Trotzdem ist das Pflanzen neuer Bäume ein wichtiger Beitrag gegen die Klimakrise. Viele Länder, von Großbritannien bis China, haben längst Programme aufgelegt. Und zahlreiche ärmere Staaten wollen ihren Beitrag zum Paris-Abkommen in Form von Aufforstungen leisten. Im vorigen Jahr, als UN-Generalsekretär Guterres zu mehr Klimaschutz aufrief, versprachen Länder wie Äthiopien, Kenia oder auch Pakistan und Neuseeland, mindestens 17 Milliarden Bäume zu pflanzen. Länder wie Kolumbien, Guatemala oder die Demokratische Republik Kongo kündigten an, bestehende Wälder besser zu schützen oder gerodete Flächen wieder aufzuforsten.

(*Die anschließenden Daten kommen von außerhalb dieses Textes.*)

-- ==== Sys2Proof/Machine/Debounce.lean ====
section
/-!
DEFINITION. The Debounce Filter unit: `DF.INIT`, `DF.POLL` (40_debounce_filter.md sections 2 and 3).
-/

namespace Sys2Proof.Machine

/-- `DF.INIT` (40_debounce_filter.md R127); accepted in every state. -/
def execDfInit (s : State) : StepOutcome :=
  .next (construct .df s.cfg.dfN { s with df := { s.df with f := freshFilter } })

/-- `DF.POLL a` (40_debounce_filter.md R128). -/
def execDfPoll (a : Level) (s : State) : StepOutcome :=
  .next (inService .df (some .df) s
    (let r := filterStep s.cfg.dfN s.cfg.dfAL s.df.f a
     respond (some .df) (.ok (.edge r.2)) { s with df := { s.df with f := r.1 } }))

end Sys2Proof.Machine
end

Um das Klimaproblem zu lösen, reicht dies aber nicht. Bäume nehmen Kohlenstoff nur langsam auf. Damit sie ihr volles Potenzial entfalten, dauert es 50 bis 100 Jahre. Aufforstung kann deshalb nur ein „Nebendarsteller“ bei der Klimastabilisierung sein, sagt Klimaforscher Hans Joachim Schellnhuber. Die Hauptrolle muss das Vermeiden von Emissionen spielen. An dieser Jahrhundertaufgabe kommt die Menschheit nicht vorbei.